Think of a roller coaster. Take one bucket with dark water, place pump and connect to poly tube. Take poly tube up say 6-8 feet in the air and then turn downwards. Pump pushes water up the tube, once it crests a small amount of water would then let gravity take it down the tube. Somehow get enough water to run through tube for a short burst of water flowing through. If you then had the tube go through your prop's head and out the mouth towards the floor and then back to the bucket.
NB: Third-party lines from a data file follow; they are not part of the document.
-- ==== Sys2Proof/Tests/Slice0.lean ====
section
/-! SUPPORT. Small tests whose expected results come from the spec's own tables and vectors (95_test_vectors.md), and
one witness for the hypotheses of each statement, for each of its clauses. -/

namespace Sys2Proof.Tests

open Sys2Proof Sys2Proof.Machine

/-! ## Helpers -/

/-- A buffer holding a list from index 0. -/
def bufferOf {α : Type} (l : List α) : Buffer α := Buffer.setMany [] 0 l

/-- The configuration with these capacities. -/
def cfgOf (pix bytes : Option Nat) (lv : Level) : Config :=
  { wAddr := none, outCapPix := pix, outCapBytes := bytes, level := lv }

/-- DEC in CMD at index 0 of an input, nothing emitted. -/
def decOn (cfg : Config) (inp : List Byte) : State :=
  { State.resetWith cfg with
    dec := { Dec.afterReset (bufferOf inp) with inLen := inp.length, dmode := .cmd } }

/-- ENC in SCAN at index 0 of an input, nothing emitted. -/
def encOn (cfg : Config) (pin : List Pixel) : State :=
  { State.resetWith cfg with
    enc := { Enc.afterReset (bufferOf pin) with inLen := pin.length, emode := .scan } }

/-- DEC in IDLE with a START pulse on an input. -/
def decPulsed (cfg : Config) (inp : List Byte) : State :=
  { State.resetWith cfg with dec := { Dec.afterReset (bufferOf inp) with inLen := inp.length, start := true } }

/-- ENC in IDLE with a START pulse on an input. -/
def encPulsed (cfg : Config) (pin : List Pixel) : State :=
  { State.resetWith cfg with enc := { Enc.afterReset (bufferOf pin) with inLen := pin.length, start := true } }

/-- The next state, if there is one. -/
def nextOf (o : Host.Outcome State Fault Refusal) : Option State :=
  match o with
  | .next t => some t
  | .fault _ => none
  | .refused _ => none

def std : Config := cfgOf none none .record
def byteCfg : Config := cfgOf none none .byte

def A : Pixel := ⟨0x11, 0x11, 0x11, 0xFF⟩
def B : Pixel := ⟨0x22, 0x22, 0x22, 0xFF⟩

/-! ## WellFormed refuses what R90 refuses -/

theorem test_wf_run_count_zero : (Instr.wholeRun 0 A).wellFormed = false := by decide
theorem test_wf_run_count_129 : (Instr.wholeRun 129 A).wellFormed = false := by decide
theorem test_wf_run_no_pixel : (Instr.run 3 none []).wellFormed = false := by decide
theorem test_wf_run_cut : (Instr.run 3 (some A) [1]).wellFormed = false := by decide
theorem test_wf_lit_count_zero : (Instr.wholeLit 0 []).wellFormed = false := by decide
theorem test_wf_lit_count_129 : (Instr.wholeLit 129 (List.replicate 129 A)).wellFormed = false := rfl
theorem test_wf_lit_short : (Instr.wholeLit 3 [A, B]).wellFormed = false := by decide
theorem test_wf_lit_long : (Instr.wholeLit 1 [A, B]).wellFormed = false := by decide
theorem test_wf_lit_cut : (Instr.lit 1 [A] [1]).wellFormed = false := by decide
theorem test_wf_run_128 : (Instr.wholeRun 128 A).wellFormed = true := by decide
theorem test_fetchable_run_count_zero : (Instr.run 0 none []).fetchable = false := by decide
theorem test_fetchable_run_cut_four : (Instr.run 3 none [1, 2, 3, 4]).fetchable = false := by decide
theorem test_fetchable_run_pixel_and_cut : (Instr.run 3 (some A) [1]).fetchable = false := by decide
theorem test_fetchable_lit_count_129 : (Instr.lit 129 [] []).fetchable = false := by decide
theorem test_fetchable_lit_cut_four : (Instr.lit 2 [A] [1, 2, 3, 4]).fetchable = false := by decide
theorem test_fetchable_lit_long : (Instr.lit 1 [A, B] []).fetchable = false := by decide
theorem test_fetchable_lit_full_and_cut : (Instr.lit 1 [A] [1]).fetchable = false := by decide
In trying to create the illusion that it is only coming out of the mouth You could hide the up and down portions with a wall, bed post, curtain or pillow? Then go back under the bed for the return to the bucket. If you took two clamps of some kind to take your poly tubing and compress it to be more skinny (vertical) than round you would get more a thicker looking puke stream as it goes through that part of the tubing out of the mouth. Position your clamps that from the viewing area, it would appear to be it's most vertical or tall without restricting flow.

It would work to assist the look of her puking with sound. I don't see a way to make it chunky at all but maybe someone else could elaborate even further on this idea. It might help to elevate the bed a little to allow the return of water back to the bucket. Might even make the scene easier to see if you put 2-4 inch blocks under top part of bed so more bed is visible for viewer.
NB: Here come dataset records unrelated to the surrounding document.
/-! ### The fault log (R146, R147) -/

/-- A record is written: counted, and stored with a FAULT notice while fewer than 64 stand in the
log, or lost and counted (R146, R148). A write that brings the count to max_faults in COMPLETING
turns the closing into ENDING, which stands for the report of FAULT_LIMIT (R147). -/
def State.writeRecord (r : Record) (s : State) : State :=
  let n := s.fcu.recordCount + 1
  let mode := if n = s.cfg.maxFaults ∧ s.fcu.mode = .completing then .ending else s.fcu.mode
  if s.fcu.log.length < 64 then
    let stored := { r with index := s.fcu.log.length }
    { s with
      fcu := { s.fcu with log := s.fcu.log ++ [stored], recordCount := n, mode := mode }
      bus := s.bus.queueNotice (.fault stored) }
  else
    { s with fcu := { s.fcu with recordCount := n, mode := mode
                                 lostCount := satInc 65535 s.fcu.lostCount, logFull := true } }

/-- Every open group is closed in opening order (R144, R145). -/
def State.closeGroups (s : State) : State :=
  s.fcu.groups.foldl (fun s g => s.writeRecord g.record)
    { s with fcu := { s.fcu with groups := [] } }

/-- A final closing in a mode (R145). -/
def State.finalClosing (mode : ClosingMode) (s : State) : State :=
  { s with fcu := { s.fcu with mode := mode } }.closeGroups

/-- A point id inserted into an ascending list that does not hold it (R141). -/
def insertPoint (p : Nat) : List Nat → List Nat
  | [] => [p]
  | q :: qs => if p < q then p :: q :: qs else if p = q then q :: qs else q :: insertPoint p qs

/-- The points of a raise join a list of points (R141). -/
def joinPoints (points : List Nat) (into : List Nat) : List Nat :=
  points.foldl (fun acc p => insertPoint p acc) into

/-- A raise joins the open group of its kind, or opens one at the end of the list (R140, R141). -/
def State.joinOrOpen (r : Record) (s : State) : State :=
  let groups :=
    if s.fcu.groups.any fun g => decide (g.record.kind = r.kind) then
      s.fcu.groups.map fun g =>
        if g.record.kind = r.kind then
          { g with record := { g.record with points := joinPoints r.points g.record.points } }
        else g
    else s.fcu.groups ++ [⟨r, s.cfg.coalesceMs⟩]
  { s with fcu := { s.fcu with groups := groups } }

/-- The context of a raise, as the scanner values that it reads show the board (R137). -/
def State.contextFrom (asc : Asc) (s : State) : Option Context :=
  if s.sou.level0 = 0 then .none
  else some
    { mainMv := (asc.points.get 0).y, mainMa := (asc.points.get 1).y
      temp := match s.cfg.contextPoint with
        | .none => 0
        | some p => (asc.points.get p).y }

/-- The record of a raise: its kind, points and value, and the circumstances at its acceptance
(R133, R137, R139). The value is stored as a signed 32-bit quantity. -/
def State.formRecord (asc : Asc) (kind : FaultKind) (points : List Nat) (value : Int)
    (s : State) : Record :=
  { index := 0, kind := kind, rack := s.tmu.rack, uptime := s.tmu.uptime, step := s.rcu.step
    phase := s.rcu.phase, iteration := s.rcu.iteration, points := points
    value := min value 2147483647, context := s.contextFrom asc }

end Sys2Proof.Machine
end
Lighting, you obviously don't want to highlight the poly tubing but to hide it. Something lighter in color (light gray fabric maybe) as a background a few feet away from the tubing to show the dark liquid going through. Someone would have to play around with this in the setup. The *wild look* might work if the liquid is florescent in nature and your lighting was a black light. Glow in the dark puke might even be a hit for your haunt. The black light would have to be right next to the visible puking somehow.
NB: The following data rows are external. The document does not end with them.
/-! ### Watch lines -/

/-- An edge of a watch line (R120, R123) is counted and stamped when it rises, in every run state and
whatever the role; a falling edge keeps the count and the stamps, and a level that the line already
has is no edge. -/
def Obligations.LineEdgesAreCountedAndStamped : Prop :=
  ∀ (i : Fin 4) (s : State), s.inReset = false →
    (∀ level, (s.lines.get i).high = level → exec (.watchLineEdge i level) s = .next s) ∧
    ((s.lines.get i).high = false → ∃ t, exec (.watchLineEdge i true) s = .next t ∧
      (t.lines.get i).high = true ∧ (t.lines.get i).pulses = (s.lines.get i).pulses + 1 ∧
      (t.lines.get i).riseRack = some s.tmu.rack ∧
      (t.lines.get i).riseUptime = some s.tmu.uptime ∧
      ∀ n, n ≠ i → (t.lines.get n).pulses = (s.lines.get n).pulses) ∧
    ((s.lines.get i).high = true → ∃ t, exec (.watchLineEdge i false) s = .next t ∧
      (t.lines.get i).high = false ∧ (t.lines.get i).pulses = (s.lines.get i).pulses ∧
      (t.lines.get i).riseRack = (s.lines.get i).riseRack ∧
      (t.lines.get i).riseUptime = (s.lines.get i).riseUptime)

/-- The supervision of the roles (R125, R126, R129, R130): an armed heartbeat's expiry is HUNG with
one episode and its next rise arms it again, as each rise restarts an armed one's interval; a RATE window
is judged by its count, to which each rise of an armed line adds one, and only the first bad one of an
episode counts; a POWER_GOOD line that falls is UNSEEN and UP again at its next rise, and a RESET_WATCH
line that falls under supervision is ASSERTED until its next rise, each fall with one episode. No other
edge does more than R123. On a line that is not checked nothing is
raised and only the line changes; on a checked one the episode is recorded with its kind's value
(log entry 32 for HANG's), or under the step policy STOP ends the run FAIL with cause FAULT_POLICY
(R27), as a HANG does here. -/
def Obligations.RolesSuperviseTheirLines : Prop :=
  (∀ (i : Fin 4) (s : State), s.inReset = false →
    ((s.lines.get i).high = false → (s.lines.get i).sup ≠ .powerGood .waiting →
      exec (.watchLineEdge i true) s = .next { s with
        lines := s.lines.set i
          { s.lines.get i with
          high := true, pulses := (s.lines.get i).pulses + 1, riseRack := some s.tmu.rack
          riseUptime := some s.tmu.uptime
          sup := match (s.lines.get i).sup with
            | .heartbeat .hung => .heartbeat .armed
            | .powerGood .unseen => .powerGood (.up s.tmu.uptime)
            | .resetWatch _ => .resetWatch false
            | other => other
          timer := match (s.lines.get i).sup with
            | .heartbeat .armed => some (s.cfg.lines.get i).hbMaxMs
            | .heartbeat .hung => some (s.cfg.lines.get i).hbMaxMs
            | _ => (s.lines.get i).timer
          windowCount := match (s.lines.get i).sup with
            | .rate true _ => min ((s.lines.get i).windowCount + 1) 65535
            | _ => (s.lines.get i).windowCount } }) ∧
    ((s.lines.get i).high = true → (∀ u, (s.lines.get i).sup ≠ .powerGood (.up u)) →
      (s.lines.get i).sup ≠ .resetWatch false →
      exec (.watchLineEdge i false) s = .next { s with
        lines := s.lines.set i { s.lines.get i with high := false } })) ∧
  (∀ (i : Fin 4) (s : State), s.inReset = false → s.checked (12 + i.val) = false →
    ((s.lines.get i).sup = .heartbeat .armed → (s.lines.get i).timer = some 0 →
      exec (.heartbeatIntervalExpiry i) s = .next { s with
        lines := s.lines.set i
          { s.lines.get i with sup := .heartbeat .hung, timer := none
                               episodes := min ((s.lines.get i).episodes + 1) 65535 } }) ∧
    (∀ o bad, (s.lines.get i).sup = .rate true o → (s.lines.get i).timer = some 0 →
      bad = decide ((s.lines.get i).windowCount < (s.cfg.lines.get i).rateMin ∨
        (s.cfg.lines.get i).rateMax < (s.lines.get i).windowCount) →
      exec (.rateWindowExpiry i) s = .next { s with
        lines := s.lines.set i
          { s.lines.get i with
          sup := .rate true bad, windowCount := 0, timer := some 1000
          episodes := if bad = true ∧ o = false then min ((s.lines.get i).episodes + 1) 65535
            else (s.lines.get i).episodes } }) ∧
    (∀ u, (s.lines.get i).sup = .powerGood (.up u) → (s.lines.get i).high = true →
      exec (.watchLineEdge i false) s = .next { s with
        lines := s.lines.set i
          { s.lines.get i with high := false, sup := .powerGood .unseen
                               episodes := min ((s.lines.get i).episodes + 1) 65535 } }) ∧
    ((s.lines.get i).sup = .resetWatch false → (s.lines.get i).high = true →
      exec (.watchLineEdge i false) s = .next { s with
        lines := s.lines.set i
          (if s.rcu.boardOn = true ∧ s.rcu.blanking = false then
          { s.lines.get i with high := false, sup := .resetWatch true
                               episodes := min ((s.lines.get i).episodes + 1) 65535 }
        else { s.lines.get i with high := false }) })) ∧
  (∀ (i : Fin 4) (s : State), s.inReset = false → s.checked (12 + i.val) = true →
    s.RecordsAtOnce →
    ((s.lines.get i).sup = .heartbeat .armed → (s.lines.get i).timer = some 0 →
      ∃ t r, exec (.heartbeatIntervalExpiry i) s = .next t ∧
        Recorded .hang [12 + i.val] (s.cfg.lines.get i).hbMaxMs s t r ∧
        (t.lines.get i).sup = .heartbeat .hung ∧ t.rcu = s.rcu ∧ t.sou = s.sou) ∧
    ((s.lines.get i).sup = .rate true false → (s.lines.get i).timer = some 0 →
      ((s.lines.get i).windowCount < (s.cfg.lines.get i).rateMin ∨
        (s.cfg.lines.get i).rateMax < (s.lines.get i).windowCount) →
      ∃ t r, exec (.rateWindowExpiry i) s = .next t ∧
        Recorded .fanRate [12 + i.val] (s.lines.get i).windowCount s t r ∧
        (t.lines.get i).sup = .rate true true ∧ t.rcu = s.rcu ∧ t.sou = s.sou) ∧
    (∀ u, (s.lines.get i).sup = .powerGood (.up u) → (s.lines.get i).high = true →
      ∃ t r, exec (.watchLineEdge i false) s = .next t ∧
        Recorded .pgDrop [12 + i.val] (elapsed s.tmu.uptime u) s t r ∧
        (t.lines.get i).sup = .powerGood .unseen ∧ t.rcu = s.rcu ∧ t.sou = s.sou) ∧
    ((s.lines.get i).sup = .resetWatch false → (s.lines.get i).high = true →
      s.rcu.boardOn = true → s.rcu.blanking = false →
      ∃ t r, exec (.watchLineEdge i false) s = .next t ∧
        Recorded .spontaneousReset [12 + i.val] (s.lines.get i).pulses.toNat s t r ∧
        (t.lines.get i).sup = .resetWatch true ∧ t.rcu = s.rcu ∧ t.sou = s.sou)) ∧
  (∀ (i : Fin 4) (s : State), s.inReset = false → s.checked (12 + i.val) = true →
    s.policyStep.policy = .stop → (s.lines.get i).sup = .heartbeat .armed →
    (s.lines.get i).timer = some 0 →
    ∃ t, exec (.heartbeatIntervalExpiry i) s = .next t ∧ RunEnded .fail .faultPolicy s t ∧
      (t.lines.get i).episodes = min ((s.lines.get i).episodes + 1) 65535 ∧
      (s.cfg.coalesceMs = 0 → t.fcu.recordCount = s.fcu.recordCount + 1 + s.fcu.groups.length))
I haven't even taken this beyond theory so far, so it might need two peaks, less initial height or more, a downward spiral versus a free vertical fall, whatever works. It might also not work the best the first few minutes if you use two peaks since you would have one low point to build up water prior to it making it past the second peak. After initial build up it could work better than a single peak. Water droplets could form on the inside of the tube so your angle out of the mouth might need to be steep where the girl would need to be leaning more over the edge of the bed.

Pump details:
The fountain pump I bought has some numbers about how far vertical it will push water using certain size tubing or how far horizontal, etc.. To find the right pump (if you don't already have one) you will probably have to get some numbers from people who try it first. It would have to be something that the weight of the water and distance of how high it has to go is going to cause surging of some kind. Unless someone knows about a pump that works by surging already. Could even come up with a way to compress or valve the crest point so that liquid only has a period of time to get through. This could burn your pump up by building too much pressure though but I am not a pump expert. I have the picture in my head of the buckets on chains that every so often the one at the top ends up dumping into a pan and water comes down the chute a bucket full at a time.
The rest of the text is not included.